EXERCISE DIRECTIONS: Copy the entries exactly, through the "condPass .t (machine [(14#4, 0x1000#32)])" line.

BEGIN EXERCISE DATA

theorem witness_WriteInstruction :
    0xFE3FFFFF#32 &&& 0xC3C00000#32 = 0xC2000000#32 ∧ (0xFE3FFFFF#32).extractLsb' 4 4 ≠ 14#4 ∧
    condPass .t (machine [(0#4, 0x21FC#32)]) = true ∧
    effectiveAddress 0#4 0xFFFFFE00#32 (machine [(0#4, 0x21FC#32)]) ≠ 0xFFFFFE00#32 ∧
    memOk (machine []).cfg .write (effectiveAddress 0#4 0xFFFFFE00#32 (machine [(0#4, 0x21FC#32)])) = true ∧
    effectiveAddress 0#4 0xFFFFFE00#32 (machine []) = 0xFFFFFE00#32 ∧
    effectiveAddress 0#4 0xFFFFFE00#32 (machine [(0#4, 0x2200#32)]) ≠ 0xFFFFFE00#32 ∧
    memOk (machine []).cfg .write (effectiveAddress 0#4 0xFFFFFE00#32 (machine [(0#4, 0x2200#32)])) = false := by decide

theorem witness_WordAccessRules :
    (memWrite (machine []) 0x1FFC#32 5#32).isSome = true ∧ memOk (machine []).cfg .read 0x1FFC#32 = true ∧
    0x1000#32 ≠ 0x1FFC#32 := by decide

theorem witness_EqualMemoriesAreEqualData : Memory.wf [(0x1000, 1#8), (0xFFFFFFFF, 255#8)] := by decide

theorem witness_PushInstruction :
    condPass .t (machine [(14#4, 0x2000#32)]) = true ∧
    memOk (machine []).cfg .write (pushAddress (machine [(14#4, 0x2000#32)])) = true ∧
    condPass .t (machine [(14#4, 0x1000#32)]) = true ∧
    memOk (machine []).cfg .write (pushAddress (machine [(14#4, 0x1000#32)])) = false ∧
    condPass .t (machine [(14#4, 0xFFFFFE04#32)]) = true ∧
    pushAddress (machine [(14#4, 0xFFFFFE04#32)]) = 0xFFFFFE00#32 := by decide

theorem witness_PopInstruction :
    condPass .t (machine [(14#4, 0x1FFC#32)]) = true ∧
    memOk (machine []).cfg .read (popAddress (machine [(14#4, 0x1FFC#32)])) = true ∧
    condPass .t (machine [(14#4, 0x2000#32)]) = true ∧
    memOk (machine []).cfg .read (popAddress (machine [(14#4, 0x2000#32)])) = false ∧
    condPass .t portReader = true ∧ popAddress (machine [(14#4, 0xFFFFFE00#32)]) = 0xFFFFFE00#32 := by decide

theorem witness_PushThenPopRestores :
    5#4 ≠ 14#4 ∧ condPass .t (machine [(14#4, 0x2000#32)]) = true ∧
    memOk (machine []).cfg .write (pushAddress (machine [(14#4, 0x2000#32)])) = true ∧
    memOk (machine []).cfg .read (pushAddress (machine [(14#4, 0x2000#32)])) = true := by decide

theorem witness_StepRunsDecodedInstruction :
    (running 0x60010111).running = true ∧ fetch (running 0x60010111) = some 0x60010111#32 ∧
    decode 0x60010111#32 = .add ⟨false, false, 1#32, 0#4, 1#4, 1#4⟩ .ne := by decide

/-- A state with memory listed, from which a step goes to a next state, and the invariant holds there. -/
theorem witness_StepKeepsInvariant :
    Inv (running 0xC040500F ((machine [(14#4, 0x2000#32)]).storeWord 0x1000#32 5#32)) ∧
    (stepped 0xC040500F ((machine [(14#4, 0x2000#32)]).storeWord 0x1000#32 5#32)).isSome = true :=
  ⟨⟨by decide, by decide, by decide, by decide⟩, by decide⟩

/-- A step that faults; a step that halts; a step that completes; a step that is stuck. -/
theorem witness_outcomes_of_a_step :
    (running 0xC040500F).running = true ∧ seen (·.fault.isSome) 0xC040500F (machine []) = some true ∧
    seen (·.halted) 0xC300000F (machine []) = some true ∧
    (running 0x60010111).waiting = false ∧
    seen (fun t => (t.halted, t.fault, t.pc)) 0x60010111 (machine []) = some (false, none, 4#32) ∧
    (running 0xC000023F portReader).waiting = true ∧ (machine []).waiting = true ∧
    (running 0xC000023F portReader).running = true := by decide

/-- The hypotheses of NoStepChangesNothing, OnlyHaltHalts and StoppedRunIsFinal. -/
theorem witness_stopped_machines :
    ((machine []).setHalted).halted = true ∧ ((machine []).recordFault .memoryFault 0#32).fault.isSome = true ∧
    ((machine []).setHalted).ended = true ∧ ((machine []).recordFault .memoryFault 0#32).goneWrong = true := by decide

/-- A MemoryFault of each of the four instructions that can raise one. -/
theorem witness_MemoryFaultOrigin :
    (machine []).fault = none ∧
    seen (·.fault) 0xC000023F (machine []) = some (some ⟨.memoryFault, 0#32⟩) ∧
    seen (·.fault) 0xC201510F (machine [(1#4, 0x1400#32)]) = some (some ⟨.memoryFault, 0x1201#32⟩) ∧
    seen (·.fault) 0xC040500F (machine [(14#4, 2#32)]) = some (some ⟨.memoryFault, 0xFFFFFFFE#32⟩) ∧
    seen (·.fault) 0xC100006F (machine [(14#4, 0x2000#32)]) = some (some ⟨.memoryFault, 0x2000#32⟩) := by decide

/-- Next states of the instructions the whole-machine statements name: a port READ and WRITE, a store, a PUSH. -/
theorem witness_exec_answers :
    (stepped 0xC000023F (portReader.withInput [1#8])).isSome = true ∧ (stepped 0xC200500F (machine [])).isSome = true ∧
    (stepped 0xC200500F (machine [(0#4, 0x1400#32)])).isSome = true ∧
    (stepped 0xC040500F (machine [(14#4, 0x2000#32)])).isSome = true := by decide

/-- A register outside both columns of an instruction's row. -/
theorem witness_RegisterFootprint :
    7#4 ∉ regsRead (.pop 6#4 .t) ∧ 7#4 ∉ regsWritten (.pop 6#4 .t) ∧
    1#4 ∉ regsRead (.add ⟨false, false, 0#32, 1#4, 2#4, 3#4⟩ .t) := by decide

/-- Constants of both kinds: K[9] = 0 and K[9] = 1, the last with an LDHI constant that wraps. -/
theorem witness_AnyConstantInTwoInstructions :
    (0x12345178#32)[9] = false ∧ (0xFFFFFFFF#32)[9] = true ∧ condPass .t (machine []) = true := by decide

end Sys2Proof.Tests
end

section
/-! PROOFS. O21, the rule for the flags (10_state.md R27, 41_arithmetic.md R129): a flag write makes the old flags
irrelevant, and every other execution commutes with replacing the flags. -/

namespace Sys2Proof.Machine

/-! ## Replacing the flags of an answer -/

/-- The same answer with other flags in its next state. -/
def resultWithFlags (old : Flags) : Result → Result
  | .next t => .next (t.commitFlags old)
  | .fault r => .fault r
  | .refused r => .refused r
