-- ==== Sys2Proof/Machine/Dispatch.lean ====
section
/-! DEFINITION. One instruction, executed: one arm for each constructor of Instr, in the order of the opcode map (R95). -/

namespace Sys2Proof.Machine

def exec (i : Instr) (s : State) : Host.Outcome State Fault Refusal :=
  match i with
  | .cls => Sys2Proof.Machine.execCls s
  | .ret => Sys2Proof.Machine.execRet s
  | .jmp nnn => Sys2Proof.Machine.execJmp nnn s
  | .call nnn => Sys2Proof.Machine.execCall nnn s
  | .seqb x kk => Sys2Proof.Machine.execSeqb x kk s
  | .sneqb x kk => Sys2Proof.Machine.execSneqb x kk s
  | .srer x y => Sys2Proof.Machine.execSrer x y s
  | .lbr x kk => Sys2Proof.Machine.execLbr x kk s
  | .abr x kk => Sys2Proof.Machine.execAbr x kk s
  | .lrr x y => Sys2Proof.Machine.execLrr x y s
  | .or x y => Sys2Proof.Machine.execOr x y s
  | .and x y => Sys2Proof.Machine.execAnd x y s
  | .xor x y => Sys2Proof.Machine.execXor x y s
  | .add x y => Sys2Proof.Machine.execAdd x y s
  | .sub x y => Sys2Proof.Machine.execSub x y s
  | .shr x => Sys2Proof.Machine.execShr x s
  | .subn x y => Sys2Proof.Machine.execSubn x y s
  | .shl x => Sys2Proof.Machine.execShl x s
  | .sne x y => Sys2Proof.Machine.execSne x y s
  | .ldi nnn => Sys2Proof.Machine.execLdi nnn s
  | .jpv0 nnn => Sys2Proof.Machine.execJpv0 nnn s
  | .rnd x kk => Sys2Proof.Machine.execRnd x kk s
  | .drw x y n => Sys2Proof.Machine.execDrw x y n s
  | .skp x => Sys2Proof.Machine.execSkp x s
  | .sknp x => Sys2Proof.Machine.execSknp x s
  | .lddv x => Sys2Proof.Machine.execLddv x s
  | .ldk x => Sys2Proof.Machine.execLdk x s
  | .ldvd x => Sys2Proof.Machine.execLdvd x s
  | .ldst x => Sys2Proof.Machine.execLdst x s
  | .addi x => Sys2Proof.Machine.execAddi x s
  | .lds x => Sys2Proof.Machine.execLds x s
  | .bcd x => Sys2Proof.Machine.execBcd x s
  | .sr x => Sys2Proof.Machine.execSr x s
  | .lr x => Sys2Proof.Machine.execLr x s

end Sys2Proof.Machine
end

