-- ==== Sys2Proof/Machine/Step.lean ====
section
/-! DEFINITION. One step of this hardware, and the host's way of placing an instruction where the step fetches it. -/

namespace Sys2Proof.Machine

/-- One `step()` (R120 to R123) of this hardware. -/
def step (s : State) : Host.Outcome State Fault Refusal := stepWith Config.hardware exec s

/-- `s` with one instruction word stored where `step` fetches (at PC), and everything that fetching takes: a program is LOADED,
and the machine is neither HALTED (so ERR is none, R43), PAUSED nor WAITING. It stands for the host's `load` (log entry 8). -/
def State.withFetchWord (s : State) (nbits w : Nat) : State :=
  { s.storeWord Config.hardware s.pc.toNat (tableWord nbits w) with
    loaded := true, halted := false, err := .none, paused := false, waiting := false }

end Sys2Proof.Machine
end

END EXERCISE DATA

THE COMPLETED TASK:
theorem witness_WriteInstruction :
    0xFE3FFFFF#32 &&& 0xC3C00000#32 = 0xC2000000#32 ∧ (0xFE3FFFFF#32).extractLsb' 4 4 ≠ 14#4 ∧
    condPass .t (machine [(0#4, 0x21FC#32)]) = true ∧
    effectiveAddress 0#4 0xFFFFFE00#32 (machine [(0#4, 0x21FC#32)]) ≠ 0xFFFFFE00#32 ∧
    memOk (machine []).cfg .write (effectiveAddress 0#4 0xFFFFFE00#32 (machine [(0#4, 0x21FC#32)])) = true ∧
    effectiveAddress 0#4 0xFFFFFE00#32 (machine []) = 0xFFFFFE00#32 ∧
    effectiveAddress 0#4 0xFFFFFE00#32 (machine [(0#4, 0x2200#32)]) ≠ 0xFFFFFE00#32 ∧
    memOk (machine []).cfg .write (effectiveAddress 0#4 0xFFFFFE00#32 (machine [(0#4, 0x2200#32)])) = false := by decide

theorem witness_WordAccessRules :
    (memWrite (machine []) 0x1FFC#32 5#32).isSome = true ∧ memOk (machine []).cfg .read 0x1FFC#32 = true ∧
    0x1000#32 ≠ 0x1FFC#32 := by decide

theorem witness_EqualMemoriesAreEqualData : Memory.wf [(0x1000, 1#8), (0xFFFFFFFF, 255#8)] := by decide

theorem witness_PushInstruction :
    condPass .t (machine [(14#4, 0x2000#32)]) = true ∧
    memOk (machine []).cfg .write (pushAddress (machine [(14#4, 0x2000#32)])) = true ∧
    condPass .t (machine [(14#4, 0x1000#32)]) = true ∧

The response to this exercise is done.